Electromotive force (EMF) ε is the work per unit charge a battery (or other source) does; EMF creates and maintains potential difference. Real batteries have internal resistance r; terminal voltage V = ε − Ir decreases with current.
From your study of potential energy, you know that moving charges uphill in a potential field requires work. In a circuit, current flows from high to low potential through the external load, dissipating energy. But something must continuously pump charge back from low to high potential to sustain the current — that something is the electromotive force. Despite the name, EMF is not a force; it is energy per unit charge (measured in volts), representing the work done by the source (chemical, mechanical, thermal) per coulomb moved through it. A 12 V car battery does 12 joules of work for every coulomb it drives around the circuit.

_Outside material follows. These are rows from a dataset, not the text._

-- ==== Sys2Proof/Tests/Slice0.lean ====
section
/-! SUPPORT. Tests of the model, each about one step or one word, and for every obligation with
hypotheses a witness that meets them. Every expected value comes from spec/95_test_vectors.md (the
vector's name stands in the docstring) or from the rule named there. -/

namespace Sys2Proof.Tests

open Sys2Proof Sys2Proof.Machine

/-! ### Helpers -/

/-- A RUNNING state with these cells, `pc` and registers, everything else as reset left it. -/
def running (mem : Memory) (pc : Word) (regs : Vector Word 8) : State :=
  { State.reset with state := .running, mem := mem, pc := pc, regs := regs }

/-- The next state, if there is one. -/
def after (o : Host.Outcome State Fault Refusal) : Option State :=
  match o with
  | .next s => some s
  | .fault _ => none
  | .refused _ => none

/-- The word, if there is one. -/
def wordOf (e : Except EncodingError Word) : Option Word := e.toOption

/-- The instruction, if there is one. -/
def instrOf (w : Word) : Option Instr := (decode w).toOption

/-- `state`, `cause`, `pc` and `icount` after one step. -/
def ends (s : State) : Option (RunState × Cause × Word × BitVec 64) :=
  (after (step s)).map fun t => (t.state, t.cause, t.pc, t.icount)

/-- No registers set. -/
abbrev zeros : Vector Word 8 := Vector.replicate 8 0

/-! ### Well-formedness -/

theorem test_beq_literal_largest : WellFormed (.beq 5 7) := by decide
theorem test_beq_literal_refused : ¬ WellFormed (.beq 5 8) := by decide
theorem test_ldi_pattern_largest : WellFormed (.ldi 2 0xFFFF) := by decide
theorem test_ldi_pattern_refused : ¬ WellFormed (.ldi 2 0x10000) := by decide

/-! ### Encoding, from the bits of R80 and the opcodes of R86 -/

/-- S1. -/
theorem test_encode_fields :
    wordOf (encodeFields 0x02 1 2 3) = some 0x008A0003 ∧
    wordOf (encodeFields 0xFF 7 7 0xFFFF) = some 0x3FFFFFFF ∧
    wordOf (encodeFields 0 0 0 0) = some 0 := by decide

/-- S1: a field that exceeds its width. -/
theorem test_encode_fields_refused :
    wordOf (encodeFields 0x100 0 0 0) = none ∧ wordOf (encodeFields 0 8 0 0) = none ∧
    wordOf (encodeFields 0 0 8 0) = none ∧ wordOf (encodeFields 0 0 0 0x10000) = none := by decide

/-- The words of sections 2.2 to 2.5: one of every instruction. -/
theorem test_encode_every_instruction :
    wordOf (encode (.load 1 2)) = some 0x000A0000 ∧
    wordOf (encode (.store 1 2)) = some 0x004A0000 ∧
    wordOf (encode (.add 1 2 3)) = some 0x008A0003 ∧
    wordOf (encode (.sub 1 2 3)) = some 0x00CA0003 ∧
    wordOf (encode (.mov 1 2)) = some 0x010A0000 ∧
    wordOf (encode (.cmp 1 2)) = some 0x014A0000 ∧
    wordOf (encode .jmp) = some 0x01800000 ∧
    wordOf (encode (.call 4)) = some 0x01E00000 ∧
    wordOf (encode .ret) = some 0x02000000 ∧
    wordOf (encode (.beq 1 3)) = some 0x024B0000 ∧
    wordOf (encode .int) = some 0x02800000 ∧
    wordOf (encode (.ldi 4 0x8000)) = some 0x02E08000 ∧
    wordOf (encode (.out 1)) = some 0x03480000 ∧
    wordOf (encode (.inp 1)) = some 0x03880000 ∧
    wordOf (encode .halt) = some 0x03C00000 := by decide

/-- The words of sections 2.1 to 2.5, with ignored fields set where the vectors set them: one of
every instruction. -/
theorem test_decode_every_instruction :
    instrOf 0b00000000000010100000000000000000 = some (.load 1 2) ∧
    instrOf 0b00000000010010100000000000000000 = some (.store 1 2) ∧
    instrOf 0b11000000100010100000000000000011 = some (.add 1 2 3) ∧
    instrOf 0b00000000110010100000000000000011 = some (.sub 1 2 3) ∧
    instrOf 0b00000001000010100000000000000000 = some (.mov 1 2) ∧
    instrOf 0b00000001010010100000000000000000 = some (.cmp 1 2) ∧
    instrOf 0b00000001100000000000000000000000 = some .jmp ∧
    instrOf 0b00000001111000000000000000000000 = some (.call 4) ∧
    instrOf 0b00000010000000000000000000000000 = some .ret ∧
    instrOf 0b00000010011011110000000000000000 = some (.beq 5 7) ∧
    instrOf 0b00000010101111111111111111111111 = some .int ∧
    instrOf 0b00000010110011110000000000000101 = some (.ldi 1 5) ∧
    instrOf 0b00000011010010000000000000000000 = some (.out 1) ∧
    instrOf 0b00000011100010000000000000000000 = some (.inp 1) ∧
    instrOf 0b00000011111111111111111111111111 = some .halt := by decide

/-- E7 to E10. -/
theorem test_decode_undefined :
    instrOf 0x03000000 = none ∧ instrOf 0x04000000 = none ∧ instrOf 0x3FC00000 = none ∧
    instrOf 0xFFFFFFFF = none := by decide

/-- R38: HALT is not among the executable opcodes, and the reserved 0x0C is not defined. -/
theorem test_is_defined :
    (fieldsOf 0x008A0003).isDefined = true ∧ (fieldsOf 0x03C00000).isDefined = false ∧
    (fieldsOf 0x03FFFFFF).isHalt = true ∧ (fieldsOf 0x03000000).isDefined = false := by decide

/-! ### alu (section 2.2) -/

/-- A1. -/
theorem test_add_wraps : after (step (running [(0, 0x008A0003)] 0 #v[0, 0, 0x7FFFFFFF, 1, 0, 0, 0, 0]))
    = some { running [(0, 0x008A0003)] 1 #v[0, 0x80000000, 0x7FFFFFFF, 1, 0, 0, 0, 0] with
        icount := 1 } := by decide

/-- A3. -/
theorem test_add_same_register :
    (after (step (running [(0, 0x00890001)] 0 #v[0, 0x40000000, 0, 0, 0, 0, 0, 0]))).map State.regs
    = some #v[0, 0x80000000, 0, 0, 0, 0, 0, 0] := by decide

/-- A6. -/
theorem test_sub_negative :
    (after (step (running [(0, 0x00CA0003)] 0 #v[0, 0, 5, 7, 0, 0, 0, 0]))).map State.regs
    = some #v[0, 0xFFFFFFFE, 5, 7, 0, 0, 0, 0] := by decide

/-- A8. -/
theorem test_sub_same_register :
    (after (step (running [(0, 0x00E40004)] 0 #v[0, 0, 0, 0, 123, 0, 0, 0]))).map State.regs
    = some zeros := by decide

/-- A9. -/
theorem test_mov :
    (after (step (running [(0, 0x010A0000)] 0 #v[0, 0, 0xDEADBEEF, 0, 0, 0, 0, 0]))).map State.regs
    = some #v[0, 0xDEADBEEF, 0xDEADBEEF, 0, 0, 0, 0, 0] := by decide

/-- A13. -/
theorem test_ldi_largest :
    (after (step (running [(0, 0x02D87FFF)] 0 zeros))).map State.regs
    = some #v[0, 0, 0, 0x00007FFF, 0, 0, 0, 0] := by decide

/-- A14. -/
theorem test_ldi_smallest :
    (after (step (running [(0, 0x02E08000)] 0 zeros))).map State.regs
    = some #v[0, 0, 0, 0, 0xFFFF8000, 0, 0, 0] := by decide

/-- A16. -/
theorem test_cmp_changes_nothing :
    after (step (running [(0, 0x014A0000)] 0 #v[0, 3, 3, 0, 0, 0, 0, 0]))
    = some { running [(0, 0x014A0000)] 1 #v[0, 3, 3, 0, 0, 0, 0, 0] with icount := 1 } := by decide

/-! ### load_store_unit (section 2.3) -/

/-- L2. -/
theorem test_load_top_cell :
    after (step (running [(0, 0x000A0000), (255, 7)] 0 #v[0, 0, 255, 0, 0, 0, 0, 0]))
    = some { running [(0, 0x000A0000), (255, 7)] 1 #v[0, 7, 255, 0, 0, 0, 0, 0] with
        icount := 1 } := by decide

/-- L4. -/
theorem test_load_negative_address :
    after (step (running [(0, 0x000A0000)] 0 #v[0, 0, 0xFFFFFFFF, 0, 0, 0, 0, 0]))
    = some { running [(0, 0x000A0000)] 1 #v[0, 0, 0xFFFFFFFF, 0, 0, 0, 0, 0] with
        state := .faulted, cause := .addressOutOfRange } := by decide

/-- L9. -/
theorem test_store_own_address :
    after (step (running [(0, 0x005B0000)] 0 #v[0, 0, 0, 10, 0, 0, 0, 0]))
    = some { running [(0, 0x005B0000), (10, 10)] 1 #v[0, 0, 0, 10, 0, 0, 0, 0] with
        icount := 1 } := by decide

/-- L8. -/
theorem test_store_past_the_top :
    after (step (running [(0, 0x004A0000)] 0 #v[0, 5, 256, 0, 0, 0, 0, 0]))
    = some { running [(0, 0x004A0000)] 1 #v[0, 5, 256, 0, 0, 0, 0, 0] with
        state := .faulted, cause := .addressOutOfRange } := by decide

/-- R34: storing the value of an unlisted cell leaves the cell unlisted. -/
theorem test_store_zero_keeps_the_form :
    (after (step (running [(0, 0x004A0000), (4, 9), (7, 1)] 0 #v[0, 0, 4, 0, 0, 0, 0, 0]))).map
      State.mem = some [(0, 0x004A0000), (7, 1)] := by decide

/-! ### program_counter_mux (section 2.4) -/

/-- T1. -/
theorem test_jmp : ends (running [(5, 0x01800000), (6, 20)] 5 zeros)
    = some (.running, .none, 20, 1) := by decide

/-- T2. -/
theorem test_jmp_at_the_top : ends (running [(255, 0x01800000)] 255 zeros)
    = some (.faulted, .addressOutOfRange, 256, 0) := by decide

/-- T8. -/
theorem test_beq_taken : ends (running [(5, 0x026F0000), (6, 30)] 5 #v[0, 0, 0, 0, 0, 7, 0, 0])
    = some (.running, .none, 30, 1) := by decide

/-- T7. -/
theorem test_beq_compares_the_whole_pattern :
    ends (running [(5, 0x024B0000), (6, 20)] 5 #v[0, 0xFFFFFFFB, 0, 0, 0, 0, 0, 0])
    = some (.running, .none, 7, 1) := by decide

/-- T12. -/
theorem test_call : after (step (running [(2, 0x01E00000)] 2 #v[0, 0, 0, 0, 10, 0, 0, 0]))
    = some { running [(2, 3)] 10 #v[0, 0, 0, 0, 10, 0, 0, 0] with icount := 1 } := by decide

/-- T14. -/
theorem test_call_at_the_top :
    after (step (running [(255, 0x01C80000)] 255 #v[0, 300, 0, 0, 0, 0, 0, 0]))
    = some { running [(255, 256)] 300 #v[0, 300, 0, 0, 0, 0, 0, 0] with icount := 1 } := by decide

/-- T17. -/
theorem test_ret_takes_any_value : ends (running [(11, 0x02000000), (12, 0x1000)] 11 zeros)
    = some (.running, .none, 0x1000, 1) := by decide

/-- T16. -/
theorem test_ret_at_the_top : ends (running [(255, 0x02000000)] 255 zeros)
    = some (.faulted, .addressOutOfRange, 256, 0) := by decide

/-! ### halt_fsm, INT and the ports (section 2.5) -/

/-- H4. -/
theorem test_halt_at_the_top : ends (running [(255, 0x03C00000)] 255 zeros)
    = some (.halted, .none, 256, 0) := by decide

/-- H3. -/
theorem test_halt_ignores_the_other_bits : ends (running [(0, 0xC3C00000)] 0 zeros)
    = some (.halted, .none, 1, 0) := by decide

/-- H6. -/
theorem test_int : ends (running [(0, 0x02BFFFFF)] 0 zeros)
    = some (.faulted, .interruptSignal, 1, 0) := by decide

/-- H9. -/
theorem test_in_accepts :
    after (step { running [(0, 0x03800000)] 0 zeros with hostOffers := [255, 1] })
    = some { running [(0, 0x03800000)] 1 #v[255, 0, 0, 0, 0, 0, 0, 0] with
        icount := 1, inPort := 255, hostOffers := [1] } := by decide

/-- H10, its first offer. -/
theorem test_in_rejects :
    after (step { running [(0, 0x03880000)] 0 zeros with hostOffers := [256, 255] })
    = some { running [(0, 0x03880000)] 0 zeros with inReq := true, hostOffers := [255] } := by
  decide

/-- H13. -/
theorem test_out :
    after (step (running [(0, 0x03480000)] 0 #v[0, 0xFFFFFFFF, 0, 0, 0, 0, 0, 0]))
    = some { running [(0, 0x03480000)] 1 #v[0, 0xFFFFFFFF, 0, 0, 0, 0, 0, 0] with
        icount := 1, outPort := 0xFFFFFFFF, outValid := true, outputs := [0xFFFFFFFF] } := by decide

/-! ### Fetch and dispatch (section 2.6) -/

/-- S3, C1. -/
theorem test_fetch_past_the_top : after (step (running [] 256 #v[0, 5, 0, 0, 0, 0, 0, 0]))
    = some { running [] 256 #v[0, 5, 0, 0, 0, 0, 0, 0] with
        state := .faulted, cause := .pcOutOfRange } := by decide

/-- C3. -/
theorem test_fetch_negative : ends (running [] 0x80000000 zeros)
    = some (.faulted, .pcOutOfRange, 0x80000000, 0) := by decide

/-- C6. -/
theorem test_undefined_opcode : ends (running [(0, 0xFFFFFFFF)] 0 zeros)
    = some (.faulted, .unknownOpcode, 1, 0) := by decide

/-- R29: the count wraps. -/
theorem test_icount_wraps :
    (after (step { running [(0, 0x01400000)] 0 zeros with icount := 0xFFFFFFFFFFFFFFFF })).map
      State.icount = some 0 := by decide

/-! ### Reset and the host (section 2.7) -/

/-- B3, the turns of the host one by one: load, start. -/
theorem test_host_load_and_start :
    after (step { State.reset with hostTurns := [.load 0 0x03C00000, .start] })
      = some { State.reset with mem := [(0, 0x03C00000)], hostTurns := [.start] } ∧
    after (step { State.reset with mem := [(0, 0x03C00000)], hostTurns := [.start] })
      = some (running [(0, 0x03C00000)] 0 zeros) := by decide

/-- B4: a load in FAULTED is ignored. -/
theorem test_load_ignored_when_faulted :
    after (step { running [(0, 0x02800000)] 1 zeros with
      state := .faulted, cause := .interruptSignal, hostTurns := [.load 0 0x03C00000] })
    = some { running [(0, 0x02800000)] 1 zeros with
      state := .faulted, cause := .interruptSignal } := by decide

The idealized battery maintains a fixed potential difference ε across its terminals regardless of the current drawn. Real batteries do not behave this way. Every real battery has internal resistance r — resistance inside the battery itself due to the ionic solution and electrodes. When current I flows, there is a voltage drop Ir within the battery, so the actual terminal voltage is V = ε − Ir. Draw more current and the terminal voltage sags. This is why a nearly dead battery reads 12 V when disconnected but might only sustain 9 V when trying to start a car engine. The EMF is still 12 V; the internal resistance has increased, causing a larger voltage drop at the high current demanded.
You already know from Ohm's law that V = IR for a resistor. Combining that with the battery model gives you the complete single-loop circuit: ε = I(R + r). The total driving EMF equals the total resistive voltage drop across both the external load R and the internal resistance r. Rearranging, I = ε/(R + r). Notice the limiting cases: if r → 0 (ideal battery), I = ε/R as you would naively expect; if R → 0 (short circuit), I = ε/r, which can be dangerously large since r is small.
The power perspective ties it together. The battery delivers power P = εI. Of this, P_load = I²R goes to the external load doing useful work, and P_lost = I²r is wasted as heat inside the battery. Maximum power is delivered to the load when R = r — a result called the maximum power transfer theorem that will reappear in circuit analysis. The EMF concept is the bridge between the energy-source view (chemistry pumping charge) and the circuit-analysis view (voltage sources driving currents through resistances); mastering it is essential before you move to multi-loop circuits with Kirchhoff's laws.